Your answer should be the lines below from the one with "theorem exec_completes (c" to the one with "exact ⟨_, exec_eq_eventOr", both included, given again exactly and with nothing added.

> Stored dataset items:
# # # # #

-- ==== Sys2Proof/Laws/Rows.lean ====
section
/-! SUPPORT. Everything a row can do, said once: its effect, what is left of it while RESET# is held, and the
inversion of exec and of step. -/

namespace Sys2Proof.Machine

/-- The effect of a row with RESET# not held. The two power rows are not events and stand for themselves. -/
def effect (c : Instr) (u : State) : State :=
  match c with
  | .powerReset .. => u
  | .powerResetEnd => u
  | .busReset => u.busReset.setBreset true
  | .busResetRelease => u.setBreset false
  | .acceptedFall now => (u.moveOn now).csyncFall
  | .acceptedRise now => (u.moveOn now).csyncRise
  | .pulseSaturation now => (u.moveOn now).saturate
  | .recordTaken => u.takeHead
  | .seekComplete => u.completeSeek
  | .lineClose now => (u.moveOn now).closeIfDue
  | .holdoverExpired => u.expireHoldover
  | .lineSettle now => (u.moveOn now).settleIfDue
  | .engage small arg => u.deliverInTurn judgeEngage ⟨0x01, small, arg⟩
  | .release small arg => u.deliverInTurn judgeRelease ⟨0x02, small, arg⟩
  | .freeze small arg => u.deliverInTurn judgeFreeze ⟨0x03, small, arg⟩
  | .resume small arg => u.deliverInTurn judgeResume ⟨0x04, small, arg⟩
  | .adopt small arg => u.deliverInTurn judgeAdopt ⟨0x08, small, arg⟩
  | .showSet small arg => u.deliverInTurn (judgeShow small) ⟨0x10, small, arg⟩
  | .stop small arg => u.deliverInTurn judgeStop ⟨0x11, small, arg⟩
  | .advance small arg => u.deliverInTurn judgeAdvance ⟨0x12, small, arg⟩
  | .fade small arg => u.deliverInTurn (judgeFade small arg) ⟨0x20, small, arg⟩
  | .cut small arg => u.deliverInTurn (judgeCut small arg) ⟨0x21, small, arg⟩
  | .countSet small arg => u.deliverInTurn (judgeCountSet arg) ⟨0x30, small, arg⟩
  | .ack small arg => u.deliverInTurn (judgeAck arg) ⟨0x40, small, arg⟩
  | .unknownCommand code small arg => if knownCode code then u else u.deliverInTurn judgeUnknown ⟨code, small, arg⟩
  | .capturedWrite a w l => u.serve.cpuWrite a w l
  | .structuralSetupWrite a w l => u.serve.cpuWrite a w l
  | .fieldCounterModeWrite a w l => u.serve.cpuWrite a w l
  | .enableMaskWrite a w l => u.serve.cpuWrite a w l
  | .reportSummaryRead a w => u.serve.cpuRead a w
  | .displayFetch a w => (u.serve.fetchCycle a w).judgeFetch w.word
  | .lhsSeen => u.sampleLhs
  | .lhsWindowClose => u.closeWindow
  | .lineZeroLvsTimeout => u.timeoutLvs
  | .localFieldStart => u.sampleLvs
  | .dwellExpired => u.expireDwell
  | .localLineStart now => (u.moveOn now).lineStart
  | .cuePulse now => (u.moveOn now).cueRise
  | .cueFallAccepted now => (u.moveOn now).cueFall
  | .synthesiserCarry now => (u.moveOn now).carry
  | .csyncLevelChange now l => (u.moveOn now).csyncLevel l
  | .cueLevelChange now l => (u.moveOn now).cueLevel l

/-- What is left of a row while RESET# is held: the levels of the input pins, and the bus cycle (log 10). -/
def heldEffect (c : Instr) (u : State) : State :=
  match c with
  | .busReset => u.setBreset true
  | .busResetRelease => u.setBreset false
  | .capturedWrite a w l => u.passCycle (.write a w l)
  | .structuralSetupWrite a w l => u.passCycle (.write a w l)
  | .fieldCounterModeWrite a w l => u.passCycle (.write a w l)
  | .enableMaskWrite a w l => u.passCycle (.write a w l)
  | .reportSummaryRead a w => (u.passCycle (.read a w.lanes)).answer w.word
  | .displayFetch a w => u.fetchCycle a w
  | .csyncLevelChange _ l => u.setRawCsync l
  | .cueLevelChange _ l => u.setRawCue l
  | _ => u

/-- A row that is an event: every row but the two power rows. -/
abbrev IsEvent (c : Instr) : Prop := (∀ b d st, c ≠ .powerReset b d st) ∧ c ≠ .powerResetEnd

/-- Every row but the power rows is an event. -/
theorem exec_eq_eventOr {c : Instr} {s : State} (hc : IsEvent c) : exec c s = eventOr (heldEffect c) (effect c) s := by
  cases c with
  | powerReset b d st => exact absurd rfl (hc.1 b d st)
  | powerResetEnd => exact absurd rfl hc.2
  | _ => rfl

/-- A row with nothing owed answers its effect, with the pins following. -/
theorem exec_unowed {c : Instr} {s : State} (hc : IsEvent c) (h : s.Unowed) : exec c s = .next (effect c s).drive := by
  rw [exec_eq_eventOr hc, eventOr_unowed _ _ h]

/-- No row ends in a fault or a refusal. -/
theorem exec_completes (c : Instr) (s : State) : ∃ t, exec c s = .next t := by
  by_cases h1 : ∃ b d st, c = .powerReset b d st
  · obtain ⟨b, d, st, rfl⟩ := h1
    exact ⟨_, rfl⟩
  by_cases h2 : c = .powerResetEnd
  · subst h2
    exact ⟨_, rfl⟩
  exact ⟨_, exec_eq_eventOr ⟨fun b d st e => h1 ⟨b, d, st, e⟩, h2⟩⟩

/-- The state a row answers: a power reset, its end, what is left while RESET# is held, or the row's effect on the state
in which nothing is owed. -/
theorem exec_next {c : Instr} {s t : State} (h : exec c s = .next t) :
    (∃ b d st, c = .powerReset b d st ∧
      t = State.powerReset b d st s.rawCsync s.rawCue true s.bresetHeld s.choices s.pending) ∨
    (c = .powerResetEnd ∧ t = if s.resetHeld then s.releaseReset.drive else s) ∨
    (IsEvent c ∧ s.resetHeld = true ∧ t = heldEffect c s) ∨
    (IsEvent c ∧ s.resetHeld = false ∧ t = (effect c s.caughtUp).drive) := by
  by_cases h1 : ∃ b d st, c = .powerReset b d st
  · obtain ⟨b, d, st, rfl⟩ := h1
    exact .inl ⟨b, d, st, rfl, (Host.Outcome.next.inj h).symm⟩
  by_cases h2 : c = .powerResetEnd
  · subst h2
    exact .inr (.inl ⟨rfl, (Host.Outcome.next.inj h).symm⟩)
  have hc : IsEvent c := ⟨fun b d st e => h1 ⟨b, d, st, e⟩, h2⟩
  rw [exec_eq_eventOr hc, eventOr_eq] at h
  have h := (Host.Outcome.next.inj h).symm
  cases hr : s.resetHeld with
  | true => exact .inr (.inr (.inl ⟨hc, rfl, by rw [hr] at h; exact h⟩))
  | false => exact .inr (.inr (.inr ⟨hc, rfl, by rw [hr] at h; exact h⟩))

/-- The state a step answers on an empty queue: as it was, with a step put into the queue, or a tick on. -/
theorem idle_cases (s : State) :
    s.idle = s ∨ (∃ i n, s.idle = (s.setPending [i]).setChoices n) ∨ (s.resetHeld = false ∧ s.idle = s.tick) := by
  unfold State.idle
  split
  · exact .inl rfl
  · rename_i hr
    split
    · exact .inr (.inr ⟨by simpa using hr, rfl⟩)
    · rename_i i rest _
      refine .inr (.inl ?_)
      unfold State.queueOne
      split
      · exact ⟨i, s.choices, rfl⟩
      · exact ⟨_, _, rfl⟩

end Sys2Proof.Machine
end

# # # # #

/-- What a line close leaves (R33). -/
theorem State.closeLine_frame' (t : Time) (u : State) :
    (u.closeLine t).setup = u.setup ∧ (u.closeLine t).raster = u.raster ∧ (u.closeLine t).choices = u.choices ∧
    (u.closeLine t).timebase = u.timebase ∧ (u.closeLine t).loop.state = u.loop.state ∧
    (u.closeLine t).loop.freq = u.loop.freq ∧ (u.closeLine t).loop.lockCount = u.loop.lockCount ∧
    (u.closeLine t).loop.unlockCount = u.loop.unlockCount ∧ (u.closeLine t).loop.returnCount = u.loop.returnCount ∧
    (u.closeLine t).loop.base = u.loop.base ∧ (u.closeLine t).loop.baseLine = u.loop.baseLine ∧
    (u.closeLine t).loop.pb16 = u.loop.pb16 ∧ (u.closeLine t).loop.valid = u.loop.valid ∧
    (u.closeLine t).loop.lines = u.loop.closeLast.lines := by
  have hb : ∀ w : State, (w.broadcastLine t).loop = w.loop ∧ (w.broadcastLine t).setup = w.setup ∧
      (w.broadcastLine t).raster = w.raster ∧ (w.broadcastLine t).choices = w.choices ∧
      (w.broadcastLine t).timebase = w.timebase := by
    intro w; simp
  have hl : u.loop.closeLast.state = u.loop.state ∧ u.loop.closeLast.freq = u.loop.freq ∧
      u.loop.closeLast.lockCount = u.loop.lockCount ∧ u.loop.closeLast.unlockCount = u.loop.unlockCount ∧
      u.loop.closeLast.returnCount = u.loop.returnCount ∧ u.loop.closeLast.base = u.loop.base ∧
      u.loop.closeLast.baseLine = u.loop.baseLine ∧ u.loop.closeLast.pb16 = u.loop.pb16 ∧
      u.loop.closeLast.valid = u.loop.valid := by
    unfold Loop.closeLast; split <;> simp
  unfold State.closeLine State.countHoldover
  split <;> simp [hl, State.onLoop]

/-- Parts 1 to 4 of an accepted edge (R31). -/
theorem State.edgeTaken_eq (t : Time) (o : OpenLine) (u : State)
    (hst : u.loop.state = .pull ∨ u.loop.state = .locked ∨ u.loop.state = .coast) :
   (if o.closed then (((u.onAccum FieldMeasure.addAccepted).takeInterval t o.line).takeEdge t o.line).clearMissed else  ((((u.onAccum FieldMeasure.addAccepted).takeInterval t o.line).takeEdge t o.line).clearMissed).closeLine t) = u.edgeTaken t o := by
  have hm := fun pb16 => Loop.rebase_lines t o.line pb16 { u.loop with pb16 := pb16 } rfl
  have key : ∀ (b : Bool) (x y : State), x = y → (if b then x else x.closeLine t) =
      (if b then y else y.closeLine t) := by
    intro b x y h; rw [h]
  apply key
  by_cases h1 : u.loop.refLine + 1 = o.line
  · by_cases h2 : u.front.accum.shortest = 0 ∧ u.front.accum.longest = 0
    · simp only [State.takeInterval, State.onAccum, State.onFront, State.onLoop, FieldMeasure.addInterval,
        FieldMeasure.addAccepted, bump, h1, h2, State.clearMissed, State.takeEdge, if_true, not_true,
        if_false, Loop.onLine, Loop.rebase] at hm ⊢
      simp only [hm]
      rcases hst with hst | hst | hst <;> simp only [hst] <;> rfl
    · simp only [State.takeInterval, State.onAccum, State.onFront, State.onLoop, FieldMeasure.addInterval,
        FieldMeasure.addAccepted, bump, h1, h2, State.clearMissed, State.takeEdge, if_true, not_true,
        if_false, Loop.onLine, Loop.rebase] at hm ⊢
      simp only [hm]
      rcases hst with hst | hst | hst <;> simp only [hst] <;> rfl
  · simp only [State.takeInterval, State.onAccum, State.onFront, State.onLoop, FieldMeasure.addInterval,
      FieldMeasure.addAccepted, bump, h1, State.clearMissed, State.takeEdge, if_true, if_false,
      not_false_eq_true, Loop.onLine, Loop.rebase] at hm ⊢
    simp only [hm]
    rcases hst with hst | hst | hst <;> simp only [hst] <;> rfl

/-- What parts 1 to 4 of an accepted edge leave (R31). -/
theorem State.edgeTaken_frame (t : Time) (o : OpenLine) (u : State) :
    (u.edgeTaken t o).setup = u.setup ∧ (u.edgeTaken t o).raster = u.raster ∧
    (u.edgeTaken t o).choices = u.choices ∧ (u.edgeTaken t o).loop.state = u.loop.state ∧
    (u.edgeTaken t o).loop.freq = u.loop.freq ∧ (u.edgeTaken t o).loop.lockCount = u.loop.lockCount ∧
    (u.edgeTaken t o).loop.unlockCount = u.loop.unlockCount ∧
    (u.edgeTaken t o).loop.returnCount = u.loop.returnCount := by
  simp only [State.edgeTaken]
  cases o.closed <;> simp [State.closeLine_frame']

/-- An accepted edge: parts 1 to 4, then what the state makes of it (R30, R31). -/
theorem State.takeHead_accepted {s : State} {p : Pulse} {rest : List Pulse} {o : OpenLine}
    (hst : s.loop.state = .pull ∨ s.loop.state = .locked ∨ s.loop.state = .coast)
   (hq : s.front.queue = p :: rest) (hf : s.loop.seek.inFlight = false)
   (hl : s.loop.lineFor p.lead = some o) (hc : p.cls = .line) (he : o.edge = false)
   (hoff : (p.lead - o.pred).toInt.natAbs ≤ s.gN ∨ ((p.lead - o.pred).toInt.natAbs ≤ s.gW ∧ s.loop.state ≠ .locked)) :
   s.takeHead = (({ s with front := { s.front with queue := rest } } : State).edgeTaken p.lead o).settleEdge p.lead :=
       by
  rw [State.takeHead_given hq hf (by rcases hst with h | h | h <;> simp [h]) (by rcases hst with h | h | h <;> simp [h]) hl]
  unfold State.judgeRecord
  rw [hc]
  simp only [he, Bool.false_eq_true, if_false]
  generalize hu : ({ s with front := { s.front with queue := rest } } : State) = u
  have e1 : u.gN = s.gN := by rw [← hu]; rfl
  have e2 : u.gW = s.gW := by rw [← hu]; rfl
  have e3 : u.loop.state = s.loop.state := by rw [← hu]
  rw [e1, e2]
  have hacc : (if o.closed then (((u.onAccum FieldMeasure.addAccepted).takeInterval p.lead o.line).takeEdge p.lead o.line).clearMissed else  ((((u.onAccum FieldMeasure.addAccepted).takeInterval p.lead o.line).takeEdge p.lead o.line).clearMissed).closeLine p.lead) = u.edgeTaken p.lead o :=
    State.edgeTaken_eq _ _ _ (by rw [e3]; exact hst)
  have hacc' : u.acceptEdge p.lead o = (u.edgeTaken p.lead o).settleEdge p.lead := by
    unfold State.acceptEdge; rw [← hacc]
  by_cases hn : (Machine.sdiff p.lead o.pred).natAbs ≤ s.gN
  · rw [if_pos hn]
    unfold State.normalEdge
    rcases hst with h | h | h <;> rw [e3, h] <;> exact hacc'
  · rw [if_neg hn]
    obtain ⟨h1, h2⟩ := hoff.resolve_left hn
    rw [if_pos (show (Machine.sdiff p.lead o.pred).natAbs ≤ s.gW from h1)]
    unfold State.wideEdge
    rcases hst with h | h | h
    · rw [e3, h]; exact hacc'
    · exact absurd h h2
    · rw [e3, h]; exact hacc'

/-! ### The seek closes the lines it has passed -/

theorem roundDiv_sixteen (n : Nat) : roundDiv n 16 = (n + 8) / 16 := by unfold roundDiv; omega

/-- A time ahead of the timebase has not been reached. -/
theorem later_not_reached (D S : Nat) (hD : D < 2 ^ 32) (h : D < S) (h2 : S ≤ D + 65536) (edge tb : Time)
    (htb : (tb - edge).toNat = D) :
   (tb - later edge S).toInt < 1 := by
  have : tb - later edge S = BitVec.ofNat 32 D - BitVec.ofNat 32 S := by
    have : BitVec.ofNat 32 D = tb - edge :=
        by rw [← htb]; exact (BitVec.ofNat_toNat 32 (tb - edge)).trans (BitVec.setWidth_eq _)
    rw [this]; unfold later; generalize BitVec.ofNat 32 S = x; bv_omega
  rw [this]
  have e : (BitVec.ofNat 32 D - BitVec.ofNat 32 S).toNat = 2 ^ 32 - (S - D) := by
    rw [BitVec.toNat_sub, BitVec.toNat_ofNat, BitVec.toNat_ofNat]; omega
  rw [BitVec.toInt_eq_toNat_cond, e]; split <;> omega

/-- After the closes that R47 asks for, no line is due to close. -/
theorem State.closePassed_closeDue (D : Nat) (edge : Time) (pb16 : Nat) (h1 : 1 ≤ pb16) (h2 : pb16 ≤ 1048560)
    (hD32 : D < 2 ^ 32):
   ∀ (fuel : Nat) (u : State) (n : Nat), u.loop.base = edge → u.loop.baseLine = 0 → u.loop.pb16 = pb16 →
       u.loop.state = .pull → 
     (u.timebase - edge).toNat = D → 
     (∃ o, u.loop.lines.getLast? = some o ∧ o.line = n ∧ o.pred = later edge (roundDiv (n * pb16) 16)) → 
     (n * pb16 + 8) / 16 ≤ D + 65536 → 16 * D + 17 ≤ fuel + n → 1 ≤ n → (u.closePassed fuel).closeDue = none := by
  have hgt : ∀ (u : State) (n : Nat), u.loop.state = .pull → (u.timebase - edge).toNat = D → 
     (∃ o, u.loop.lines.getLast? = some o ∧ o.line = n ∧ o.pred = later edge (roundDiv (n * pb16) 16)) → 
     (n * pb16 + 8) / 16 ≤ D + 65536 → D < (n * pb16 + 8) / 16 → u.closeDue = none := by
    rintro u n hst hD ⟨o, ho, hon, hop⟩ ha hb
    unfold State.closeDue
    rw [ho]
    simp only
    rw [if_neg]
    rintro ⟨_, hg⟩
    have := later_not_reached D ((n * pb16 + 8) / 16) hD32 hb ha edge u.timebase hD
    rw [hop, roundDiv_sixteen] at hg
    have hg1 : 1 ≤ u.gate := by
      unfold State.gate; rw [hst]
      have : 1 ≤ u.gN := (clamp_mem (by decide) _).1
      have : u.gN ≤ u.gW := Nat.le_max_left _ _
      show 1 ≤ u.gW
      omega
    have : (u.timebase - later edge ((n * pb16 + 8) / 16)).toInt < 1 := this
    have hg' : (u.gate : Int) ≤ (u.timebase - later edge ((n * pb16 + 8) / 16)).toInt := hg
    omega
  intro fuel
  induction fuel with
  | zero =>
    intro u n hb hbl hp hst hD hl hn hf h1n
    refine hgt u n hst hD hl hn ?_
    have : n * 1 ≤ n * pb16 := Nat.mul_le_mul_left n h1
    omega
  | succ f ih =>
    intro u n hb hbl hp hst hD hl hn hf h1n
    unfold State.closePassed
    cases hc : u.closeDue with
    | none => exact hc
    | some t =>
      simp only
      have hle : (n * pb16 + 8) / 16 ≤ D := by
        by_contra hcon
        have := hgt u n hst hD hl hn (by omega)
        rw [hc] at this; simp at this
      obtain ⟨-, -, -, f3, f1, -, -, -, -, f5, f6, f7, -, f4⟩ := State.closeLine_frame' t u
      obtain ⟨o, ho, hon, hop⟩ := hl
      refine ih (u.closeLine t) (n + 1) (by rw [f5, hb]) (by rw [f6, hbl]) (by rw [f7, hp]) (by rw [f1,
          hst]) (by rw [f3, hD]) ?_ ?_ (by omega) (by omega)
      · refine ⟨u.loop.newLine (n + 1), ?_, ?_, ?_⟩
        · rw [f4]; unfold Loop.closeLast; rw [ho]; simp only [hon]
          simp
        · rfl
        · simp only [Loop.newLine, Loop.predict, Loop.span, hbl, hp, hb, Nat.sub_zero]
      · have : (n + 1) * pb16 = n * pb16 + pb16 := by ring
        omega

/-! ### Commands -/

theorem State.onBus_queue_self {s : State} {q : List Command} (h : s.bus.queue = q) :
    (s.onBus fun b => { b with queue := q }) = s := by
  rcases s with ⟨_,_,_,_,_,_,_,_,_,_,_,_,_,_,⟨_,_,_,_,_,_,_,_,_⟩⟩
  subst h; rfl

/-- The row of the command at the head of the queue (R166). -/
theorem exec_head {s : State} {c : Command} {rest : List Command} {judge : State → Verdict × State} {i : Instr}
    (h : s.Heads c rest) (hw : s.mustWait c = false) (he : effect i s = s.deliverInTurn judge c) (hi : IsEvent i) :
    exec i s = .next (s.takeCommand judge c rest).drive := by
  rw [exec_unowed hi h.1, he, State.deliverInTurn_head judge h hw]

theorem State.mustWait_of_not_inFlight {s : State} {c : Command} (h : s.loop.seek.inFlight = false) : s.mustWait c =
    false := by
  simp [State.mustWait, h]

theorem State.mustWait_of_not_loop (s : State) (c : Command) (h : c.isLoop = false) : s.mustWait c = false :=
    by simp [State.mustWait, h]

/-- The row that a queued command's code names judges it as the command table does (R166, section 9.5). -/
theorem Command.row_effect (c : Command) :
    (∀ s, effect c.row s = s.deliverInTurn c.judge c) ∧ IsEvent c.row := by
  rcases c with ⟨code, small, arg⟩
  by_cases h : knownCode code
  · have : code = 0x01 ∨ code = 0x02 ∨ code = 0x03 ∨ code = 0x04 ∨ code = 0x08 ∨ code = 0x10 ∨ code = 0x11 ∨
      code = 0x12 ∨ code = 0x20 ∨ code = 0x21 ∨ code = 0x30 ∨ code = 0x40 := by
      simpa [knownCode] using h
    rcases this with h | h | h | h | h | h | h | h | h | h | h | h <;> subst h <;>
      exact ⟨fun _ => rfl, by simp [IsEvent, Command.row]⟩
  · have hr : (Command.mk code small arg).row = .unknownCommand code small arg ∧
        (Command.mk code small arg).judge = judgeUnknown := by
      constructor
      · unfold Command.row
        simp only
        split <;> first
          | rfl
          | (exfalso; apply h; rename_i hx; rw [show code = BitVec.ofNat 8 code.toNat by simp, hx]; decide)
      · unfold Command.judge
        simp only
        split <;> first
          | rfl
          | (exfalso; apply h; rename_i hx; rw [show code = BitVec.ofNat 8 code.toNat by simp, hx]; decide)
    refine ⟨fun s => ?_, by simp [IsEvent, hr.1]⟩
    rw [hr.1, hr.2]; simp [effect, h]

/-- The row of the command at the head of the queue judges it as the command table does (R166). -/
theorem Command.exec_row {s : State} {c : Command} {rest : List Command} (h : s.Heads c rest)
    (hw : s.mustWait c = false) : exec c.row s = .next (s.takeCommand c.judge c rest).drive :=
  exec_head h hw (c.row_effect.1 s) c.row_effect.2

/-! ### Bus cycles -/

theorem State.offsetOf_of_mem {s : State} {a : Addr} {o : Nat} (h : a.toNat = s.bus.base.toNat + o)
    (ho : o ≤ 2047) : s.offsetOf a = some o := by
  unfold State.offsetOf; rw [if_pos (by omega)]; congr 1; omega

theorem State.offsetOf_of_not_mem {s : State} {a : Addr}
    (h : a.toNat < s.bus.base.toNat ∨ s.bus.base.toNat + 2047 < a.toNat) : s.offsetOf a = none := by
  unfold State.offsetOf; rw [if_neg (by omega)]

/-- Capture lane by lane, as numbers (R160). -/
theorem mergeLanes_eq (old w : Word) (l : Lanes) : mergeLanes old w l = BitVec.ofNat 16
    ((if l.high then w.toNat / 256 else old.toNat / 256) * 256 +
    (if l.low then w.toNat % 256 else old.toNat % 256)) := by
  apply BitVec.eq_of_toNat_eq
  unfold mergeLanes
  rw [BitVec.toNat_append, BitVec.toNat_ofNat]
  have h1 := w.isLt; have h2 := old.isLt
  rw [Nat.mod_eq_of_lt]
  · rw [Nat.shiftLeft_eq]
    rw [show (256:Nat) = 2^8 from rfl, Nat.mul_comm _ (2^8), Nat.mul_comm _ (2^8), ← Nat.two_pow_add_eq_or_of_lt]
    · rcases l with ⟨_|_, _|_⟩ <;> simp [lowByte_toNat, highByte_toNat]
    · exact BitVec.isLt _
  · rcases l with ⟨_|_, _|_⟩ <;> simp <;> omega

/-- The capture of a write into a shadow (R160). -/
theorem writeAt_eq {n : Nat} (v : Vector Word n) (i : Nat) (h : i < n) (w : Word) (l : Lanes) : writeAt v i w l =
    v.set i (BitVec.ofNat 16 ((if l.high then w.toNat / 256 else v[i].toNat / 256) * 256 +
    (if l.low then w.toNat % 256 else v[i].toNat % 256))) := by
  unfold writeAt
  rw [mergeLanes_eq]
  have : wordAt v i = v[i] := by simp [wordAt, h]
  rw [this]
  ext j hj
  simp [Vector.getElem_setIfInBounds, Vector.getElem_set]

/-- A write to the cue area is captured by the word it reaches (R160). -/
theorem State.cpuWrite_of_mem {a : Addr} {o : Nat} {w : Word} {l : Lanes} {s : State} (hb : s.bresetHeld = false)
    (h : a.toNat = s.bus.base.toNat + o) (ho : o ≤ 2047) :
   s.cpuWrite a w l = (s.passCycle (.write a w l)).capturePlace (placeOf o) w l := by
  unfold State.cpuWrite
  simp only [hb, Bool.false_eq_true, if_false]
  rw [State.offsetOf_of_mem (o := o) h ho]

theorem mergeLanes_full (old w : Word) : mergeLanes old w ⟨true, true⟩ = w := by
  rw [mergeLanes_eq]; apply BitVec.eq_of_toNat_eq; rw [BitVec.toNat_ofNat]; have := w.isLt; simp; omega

# # # # #

> TASK OUTPUT:
theorem exec_completes (c : Instr) (s : State) : ∃ t, exec c s = .next t := by
  by_cases h1 : ∃ b d st, c = .powerReset b d st
  · obtain ⟨b, d, st, rfl⟩ := h1
    exact ⟨_, rfl⟩
  by_cases h2 : c = .powerResetEnd
  · subst h2
    exact ⟨_, rfl⟩
  exact ⟨_, exec_eq_eventOr ⟨fun b d st e => h1 ⟨b, d, st, e⟩, h2⟩⟩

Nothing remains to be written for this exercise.